══ Data shown ══

-- ==== Sys2Proof/Machine/Dispatch.lean ====
section
/-! DEFINITION. The dispatch: one arm per row of the table, each a direct call of its meaning. -/

namespace Sys2Proof.Machine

═══

Go through the listing above and reproduce all of it exactly.

-- ==== Sys2Proof/Machine/Dispatch.lean ====
section
/-! DEFINITION. The dispatch: one arm per row of the table, each a direct call of its meaning. -/

namespace Sys2Proof.Machine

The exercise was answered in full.